The U.S. labor market is looking up, says Wharton management professor Matthew Bidwell.
The monthly unemployment rate ticked down to 3.8% in February, the lowest in two years, according to government data. Job growth was widespread across leisure and hospitality, professional and business services, health care, and construction.
Bidwell and other experts agree that while employment numbers aren’t back to pre-pandemic levels, they bode well for the economy. He spoke about the forecast during a segment with Wharton Business Daily on SiriusXM. (Listen to the podcast above.)

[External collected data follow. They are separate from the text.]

theorem compare_flag (r m : Byte) (g : Flag) :
    (compare r m s).flag g =
      if g = .n then (r - m).msb else if g = .z then r == m
      else if g = .c then decide (m.toNat ≤ r.toNat) else s.flag g := by
  simp [compare]

@[simp] theorem fetched_pc (n : Nat) : (fetched n s).pc = s.pc + BitVec.ofNat 16 n := rfl

@[simp] theorem fetched_flag (n : Nat) (g : Flag) : (fetched n s).flag g = if g = .u then true else s.flag g := by
  simp [fetched]

@[simp] theorem tick_clockticks (n : Nat) :
    (tick n s).clockticks = wrapCount s.params.cntWidth (s.clockticks + n) := rfl

@[simp] theorem wrapCount_none (n : Nat) : wrapCount none n = n := rfl

/-- A counter kept to its width stays so (R4). -/
@[simp] theorem wrapCount_wrapCount (w : Option Nat) (n : Nat) : wrapCount w (wrapCount w n) = wrapCount w n := by
  cases w <;> simp [wrapCount]

@[simp] theorem push8_sp (v : Byte) : (push8 v s).sp = s.sp - 1 := rfl

@[simp] theorem push8_read (v : Byte) (q : Addr) :
    (push8 v s).read q = if q = stackAddr s.sp then v else s.read q := by
  simp [push8]

@[simp] theorem push16_sp (w : Addr) : (push16 w s).sp = s.sp - 1 - 1 := by simp [push16]

theorem push16_read (w : Addr) (q : Addr) :
    (push16 w s).read q =
      if q = stackAddr (s.sp - 1) then lo w else if q = stackAddr s.sp then hi w else s.read q := by
  simp [push16]

/-- A pushed word's high byte lies where `SP` pointed (R60). -/
theorem push16_read_high (w : Addr) : (push16 w s).read (stackAddr s.sp) = hi w := by
  have h : s.sp ≠ s.sp - 1 := by bv_omega
  rw [push16_read, if_neg (by simpa using h), if_pos rfl]

/-- A pushed word's low byte lies one below (R60). -/
theorem push16_read_low (w : Addr) : (push16 w s).read (stackAddr (s.sp - 1)) = lo w := by
  rw [push16_read, if_pos rfl]

/-- Everything `Pull8` can do (R59). -/
theorem pull8_eq : pull8 s = (s.read (stackAddr (s.sp + 1)), s.setSp (s.sp + 1)) := rfl

/-- Everything `Pull16` can do (R61). -/
theorem pull16_eq : pull16 s =
    (word16 (s.read (stackAddr (s.sp + 1 + 1))) (s.read (stackAddr (s.sp + 1))), s.setSp (s.sp + 1 + 1)) := by
  simp [pull16, pull8_eq]
  rfl

/-- Everything `TrapEnter` can do (R241), field by field. -/
theorem trapEnter_fields (vec : Addr) (brk : Bool) :
    (trapEnter vec brk s).a = s.a ∧ (trapEnter vec brk s).x = s.x ∧ (trapEnter vec brk s).y = s.y ∧
    (trapEnter vec brk s).sp = s.sp - 1 - 1 - 1 ∧ (trapEnter vec brk s).clockticks = s.clockticks ∧
    (trapEnter vec brk s).clockgoal = s.clockgoal ∧ (trapEnter vec brk s).ctl = s.ctl ∧
    (trapEnter vec brk s).host = s.host ∧ (trapEnter vec brk s).params = s.params := by
  simp [trapEnter]

theorem trapEnter_flag (vec : Addr) (brk : Bool) (g : Flag) :
    (trapEnter vec brk s).flag g = if g = .i then true else s.flag g := by
  simp [trapEnter]

theorem trapEnter_read (vec : Addr) (brk : Bool) (q : Addr) :
    (trapEnter vec brk s).read q =
      if q = stackAddr (s.sp - 1 - 1) then (if brk then s.p ||| 0x10 else s.p)
      else if q = stackAddr (s.sp - 1) then lo s.pc else if q = stackAddr s.sp then hi s.pc else s.read q := by
  simp [trapEnter, push16_read]

theorem trapEnter_pc (vec : Addr) (brk : Bool) :
    (trapEnter vec brk s).pc = (trapEnter vec brk s).read16 vec := rfl

/-- Everything a return from a trap can do (R219, R249). -/
theorem trapReturn_eq : trapReturn s =
    ((s.setP (pulledStatus (s.read (stackAddr (s.sp + 1))))).setSp (s.sp + 1 + 1 + 1)).setPc
      (word16 (s.read (stackAddr (s.sp + 1 + 1 + 1))) (s.read (stackAddr (s.sp + 1 + 1)))) := by
  simp only [trapReturn, pull8_eq, pull16_eq]
  rfl

/-- The reset operation applied to the power-on state is the state the host starts from, but for `PC`, whose value the spec
leaves to the vector's unwritten bytes (R300; log entry 4). -/
theorem resetCpu_powerOn : (resetCpu State.powerOn).setPc State.reset.pc = State.reset := rfl

theorem setFlag_mem (f : Flag) (v : Bool) : (s.setFlag f v).mem = s.mem := rfl

theorem push8_mem (v : Byte) : (push8 v s).mem = Memory.write s.mem (stackAddr s.sp).toNat v := rfl

theorem trapEnter_mem (vec : Addr) (brk : Bool) :
    (trapEnter vec brk s).mem = (push8 (if brk then s.p ||| 0x10 else s.p) (push16 s.pc s)).mem := rfl

theorem push8_wf (v : Byte) (h : Memory.wf s.mem = true) : Memory.wf (push8 v s).mem = true := by
  rw [push8_mem]
  exact Memory.wf_write v (stackAddr s.sp).isLt h

theorem push16_wf (w : Addr) (h : Memory.wf s.mem = true) : Memory.wf (push16 w s).mem = true :=
  push8_wf (push8 (hi w) s) (lo w) (push8_wf s (hi w) h)

theorem trapEnter_wf (vec : Addr) (brk : Bool) (h : Memory.wf s.mem = true) :
    Memory.wf (trapEnter vec brk s).mem = true := by
  rw [trapEnter_mem]
  exact push8_wf _ _ (push16_wf _ _ h)

end Sys2Proof.Machine
end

“Things look pretty good,” Bidwell said. “I’m a dyed-in-the-wool pessimist, so if you’d asked me when the pandemic started, I was ready for a long, drawn-out recovery of the kind we saw for both the 2001 and 2008 recessions. Instead, we’ve had this incredibly rapid bounce back.”
Bidwell pointed out that before the COVID-19 pandemic, the U.S. was in the midst of a historically strong labor market. Then the pandemic struck, resulting in devastating job losses as companies shuttered, people got sick, parents stayed home to care for children out of school, and restrictions were put into place to contain the spread of the virus. After reaching a peak in February 2020, employment fell in the following two months by 15%, according to government data. It was the most precipitous drop in decades. In comparison, jobs declined by 6% during the Great Recession.
“The more investment we make in the human capital of the workforce, the better our economy is going to run.” –Matthew Bidwell
“We’ve basically clawed our way back to where we’d been kind of in the late 1990s, so we are in what is historically a very good labor market, at least by the stance of the last 30 to 40 years,” Bidwell said.
Quit rates have also stabilized, indicating that the Great Resignation may be cooling. But Bidwell noted that job openings are still 40% to 50% above pre-pandemic levels, a rate that is “remarkably high.”
“They’re no longer going up, which is going to be a relief to employers, but they’re not yet really coming down,” he said.
Also unclear is how inflation will affect the economy. Last month, inflation reached a stunning 7.5%, a high not seen since the early 1980s. Companies typically invest less money during times of high inflation, resulting in less job growth.
But experts are debating what’s pushing the current tidal wave of inflation.
“There’s a sense that this is not a standard kind of overheating problem in that there are very specific supply chain problems causing it,” Bidwell said. “That raises optimism that we can get inflation down without doing damage to the labor market.”
Workers Are Winning
The current labor market is favorable for people with a broad range of skills, not just those with advanced degrees or technical backgrounds. Workers with a high school education are experiencing record wage increases, and unskilled workers are in high demand. In fact, Bidwell said, unskilled work is one of the hottest niches in the labor market.
“We don’t have a great track record of bringing inflation down without pushing up unemployment, and I really hope the Fed can pull it off.” –Matthew Bidwell
“I think the workforce could always be better educated. The more investment we make in the human capital of the workforce, the better our economy is going to run,” he said. “But the workers in demand here are not particularly ones with highly advanced, formal skills.”
Bidwell discounts the effect of remote work on the labor market, saying that 70% of jobs still require employees to be on site. He doesn’t think the option of remote or hybrid work will significantly change the employment rate by drawing new people into the labor force.
Nevertheless, he’s encouraged by the bargaining power that all kinds of workers are having right now, thanks to the tight labor market. It’s their time to negotiate for what they want, whether that’s more flexibility, better perks, or increased pay.
“I think we are in somewhat uncharted territory. It’s been a long time since we’ve seen labor in such demand,” he said. “From my perspective, that’s all good. The workforce has often not been on the better end of bargaining over the last 20, 30 years.”
Yet inflation remains “the wild card.”
“We don’t have a great track record of bringing inflation down without pushing up unemployment, and I really hope the Fed can pull it off. It’s a trick maneuver,” Bidwell said. “There’s a famous line that the job of the Fed is to take away the punch bowl just as the party’s getting started. That’s kind of what you’re looking at.”